[Required work]
The data that follows is to be given again, exactly as written.

---+---

/-- Conversion to a float format (02 R36, R39). DESIGN CHOICE (log 72): a value far above the range draws under stochastic
rounding whenever it is inexact at the spacing of its own binade, as if the format's exponents went on; R36 and R37 do not
say. -/
def FloatFmt.round (f : FloatFmt) (mode : Nat) (sat : Bool) (v : FVal) (r : Rng) (lane : Nat) : Rounded :=
  match v with
  | .nan sg => (f.nanCode, flagIf sg fNV, r)
  | .inf neg =>
    if sat then (f.signed neg f.maxCode, fSAT, r)
    else if f.ieee then (f.signed neg f.infCode, 0, r) else (f.nanCode, fNV, r)
  | .fin neg m e =>
    if m = 0 then (f.signed neg 0, 0, r)
    else
      let emin : Int := 1 - (f.bias : Int) - f.mbits
      let q : Int := max emin (e + bitLen m - (f.mbits + 1))
      let sh := (q - e).toNat
      let m' := m * 2 ^ (e - q).toNat
      let (n, inexact, r) := roundNat mode neg m' sh r lane
      let (n, q) := if n = 2 ^ (f.mbits + 1) then (n / 2, q + 1) else (n, q)
      let expo : Int := q - emin
      let code := if n < 2 ^ f.mbits then n else n + expo.toNat * 2 ^ f.mbits
      if code > f.maxCode then
        let o := f.overflow mode sat neg
        (o.1, o.2, r)
      else
        (f.signed neg code,
          flagIf inexact fNX ||| flagIf (inexact && decide (n < 2 ^ f.mbits)) fUF, r)

/-- The integer types (02 R26): width and signedness. -/
structure IntFmt where
  width : Nat
  signed : Bool
  deriving DecidableEq, Repr

def IntFmt.minV (t : IntFmt) : Int := if t.signed then -(2 ^ (t.width - 1) : Nat) else 0
def IntFmt.maxV (t : IntFmt) : Int :=
  if t.signed then (2 ^ (t.width - 1) : Nat) - 1 else (2 ^ t.width : Nat) - 1
/-- The value of a pattern. -/
def IntFmt.decode (t : IntFmt) (c : Nat) : Int :=
  let c := c % 2 ^ t.width
  if t.signed && decide (2 ^ (t.width - 1) ≤ c) then (c : Int) - (2 ^ t.width : Nat) else c
/-- The pattern of a value modulo 2^width. -/
def IntFmt.encode (t : IntFmt) (x : Int) : Nat := (x % (2 ^ t.width : Nat)).toNat
/-- sat(x, T), with its flag (00 R8). -/
def IntFmt.sat (t : IntFmt) (x : Int) : Int × Flags :=
  if x < t.minV then (t.minV, fSAT) else if t.maxV < x then (t.maxV, fSAT) else (x, 0)
/-- Narrowing of an exact result: wrap with IOV, or clamp with SAT (02 R26). -/
def IntFmt.narrow (t : IntFmt) (sat : Bool) (x : Int) : Nat × Flags :=
  if sat then (t.encode (t.sat x).1, (t.sat x).2)
  else (t.encode x, flagIf (x < t.minV || t.maxV < x) fIOV)

/-- Conversion from a float to an integer type (02 R40). -/
def IntFmt.ofFloat (t : IntFmt) (mode : Nat) (sat : Bool) (v : FVal) (r : Rng) (lane : Nat) : Rounded :=
  match v with
  | .nan _ => (0, fNV, r)
  | .inf neg =>
    if sat then (t.encode (if neg then t.minV else t.maxV), fSAT, r)
    else (t.encode (if t.signed then t.minV else 0), fNV, r)
  | .fin neg m e =>
    let (n, inexact, r) := roundNat mode neg (m * 2 ^ e.toNat) (-e).toNat r lane
    let x : Int := if neg then -(n : Int) else n
    let nx := flagIf inexact fNX
    if x < t.minV || t.maxV < x then
      if sat then (t.encode (t.sat x).1, fSAT ||| nx, r)
      else (t.encode (if t.signed then t.minV else 0), fNV ||| nx, r)
    else (t.encode x, nx, r)

/-- An integer as an exact value. -/
def FVal.ofInt (x : Int) : FVal := .fin (x < 0) x.natAbs 0

/-- A value as a signed mantissa at exponent `e`, which must not exceed its own. -/
def scaled (neg : Bool) (m : Nat) (e e' : Int) : Int :=
  let x : Int := (m * 2 ^ (e - e').toNat : Nat)
  if neg then -x else x

/-- The sign of an exact zero sum (08 R158). -/
def zeroSign (mode : Nat) (a b : Bool) : Bool := if a = b then a else mode = 3

/-- Exact sum, and whether it is invalid (08 R158). -/
def FVal.add (mode : Nat) : FVal → FVal → FVal × Bool
  | .nan s, .nan t => (.nan false, s || t)
  | .nan s, _ => (.nan false, s)
  | _, .nan t => (.nan false, t)
  | .inf a, .inf b => if a = b then (.inf a, false) else (.nan false, true)
  | .inf a, _ => (.inf a, false)
  | _, .inf b => (.inf b, false)
  | .fin a m e, .fin b n k =>
    if m = 0 && n = 0 then (.fin (zeroSign mode a b) 0 0, false)
    else
      let q := min e k
      let x := scaled a m e q + scaled b n k q
      if x = 0 then (.fin (zeroSign mode a b) 0 0, false) else (.fin (x < 0) x.natAbs q, false)

/-- A value with its sign inverted. -/
def FVal.neg : FVal → FVal
  | .nan s => .nan s
  | .inf a => .inf !a
  | .fin a m e => .fin (!a) m e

---+---

[Your solution]
/-- Conversion to a float format (02 R36, R39). DESIGN CHOICE (log 72): a value far above the range draws under stochastic
rounding whenever it is inexact at the spacing of its own binade, as if the format's exponents went on; R36 and R37 do not
say. -/
def FloatFmt.round (f : FloatFmt) (mode : Nat) (sat : Bool) (v : FVal) (r : Rng) (lane : Nat) : Rounded :=
  match v with
  | .nan sg => (f.nanCode, flagIf sg fNV, r)
  | .inf neg =>
    if sat then (f.signed neg f.maxCode, fSAT, r)
    else if f.ieee then (f.signed neg f.infCode, 0, r) else (f.nanCode, fNV, r)
  | .fin neg m e =>
    if m = 0 then (f.signed neg 0, 0, r)
    else
      let emin : Int := 1 - (f.bias : Int) - f.mbits
      let q : Int := max emin (e + bitLen m - (f.mbits + 1))
      let sh := (q - e).toNat
      let m' := m * 2 ^ (e - q).toNat
      let (n, inexact, r) := roundNat mode neg m' sh r lane
      let (n, q) := if n = 2 ^ (f.mbits + 1) then (n / 2, q + 1) else (n, q)
      let expo : Int := q - emin
      let code := if n < 2 ^ f.mbits then n else n + expo.toNat * 2 ^ f.mbits
      if code > f.maxCode then
        let o := f.overflow mode sat neg
        (o.1, o.2, r)
      else
        (f.signed neg code,
          flagIf inexact fNX ||| flagIf (inexact && decide (n < 2 ^ f.mbits)) fUF, r)

/-- The integer types (02 R26): width and signedness. -/
structure IntFmt where
  width : Nat
  signed : Bool
  deriving DecidableEq, Repr

def IntFmt.minV (t : IntFmt) : Int := if t.signed then -(2 ^ (t.width - 1) : Nat) else 0
def IntFmt.maxV (t : IntFmt) : Int :=
  if t.signed then (2 ^ (t.width - 1) : Nat) - 1 else (2 ^ t.width : Nat) - 1
/-- The value of a pattern. -/
def IntFmt.decode (t : IntFmt) (c : Nat) : Int :=
  let c := c % 2 ^ t.width
  if t.signed && decide (2 ^ (t.width - 1) ≤ c) then (c : Int) - (2 ^ t.width : Nat) else c
/-- The pattern of a value modulo 2^width. -/
def IntFmt.encode (t : IntFmt) (x : Int) : Nat := (x % (2 ^ t.width : Nat)).toNat
/-- sat(x, T), with its flag (00 R8). -/
def IntFmt.sat (t : IntFmt) (x : Int) : Int × Flags :=
  if x < t.minV then (t.minV, fSAT) else if t.maxV < x then (t.maxV, fSAT) else (x, 0)
/-- Narrowing of an exact result: wrap with IOV, or clamp with SAT (02 R26). -/
def IntFmt.narrow (t : IntFmt) (sat : Bool) (x : Int) : Nat × Flags :=
  if sat then (t.encode (t.sat x).1, (t.sat x).2)
  else (t.encode x, flagIf (x < t.minV || t.maxV < x) fIOV)

/-- Conversion from a float to an integer type (02 R40). -/
def IntFmt.ofFloat (t : IntFmt) (mode : Nat) (sat : Bool) (v : FVal) (r : Rng) (lane : Nat) : Rounded :=
  match v with
  | .nan _ => (0, fNV, r)
  | .inf neg =>
    if sat then (t.encode (if neg then t.minV else t.maxV), fSAT, r)
    else (t.encode (if t.signed then t.minV else 0), fNV, r)
  | .fin neg m e =>
    let (n, inexact, r) := roundNat mode neg (m * 2 ^ e.toNat) (-e).toNat r lane
    let x : Int := if neg then -(n : Int) else n
    let nx := flagIf inexact fNX
    if x < t.minV || t.maxV < x then
      if sat then (t.encode (t.sat x).1, fSAT ||| nx, r)
      else (t.encode (if t.signed then t.minV else 0), fNV ||| nx, r)
    else (t.encode x, nx, r)

/-- An integer as an exact value. -/
def FVal.ofInt (x : Int) : FVal := .fin (x < 0) x.natAbs 0

/-- A value as a signed mantissa at exponent `e`, which must not exceed its own. -/
def scaled (neg : Bool) (m : Nat) (e e' : Int) : Int :=
  let x : Int := (m * 2 ^ (e - e').toNat : Nat)
  if neg then -x else x

/-- The sign of an exact zero sum (08 R158). -/
def zeroSign (mode : Nat) (a b : Bool) : Bool := if a = b then a else mode = 3

/-- Exact sum, and whether it is invalid (08 R158). -/
def FVal.add (mode : Nat) : FVal → FVal → FVal × Bool
  | .nan s, .nan t => (.nan false, s || t)
  | .nan s, _ => (.nan false, s)
  | _, .nan t => (.nan false, t)
  | .inf a, .inf b => if a = b then (.inf a, false) else (.nan false, true)
  | .inf a, _ => (.inf a, false)
  | _, .inf b => (.inf b, false)
  | .fin a m e, .fin b n k =>
    if m = 0 && n = 0 then (.fin (zeroSign mode a b) 0 0, false)
    else
      let q := min e k
      let x := scaled a m e q + scaled b n k q
      if x = 0 then (.fin (zeroSign mode a b) 0 0, false) else (.fin (x < 0) x.natAbs q, false)

/-- A value with its sign inverted. -/
def FVal.neg : FVal → FVal
  | .nan s => .nan s
  | .inf a => .inf !a
  | .fin a m e => .fin (!a) m e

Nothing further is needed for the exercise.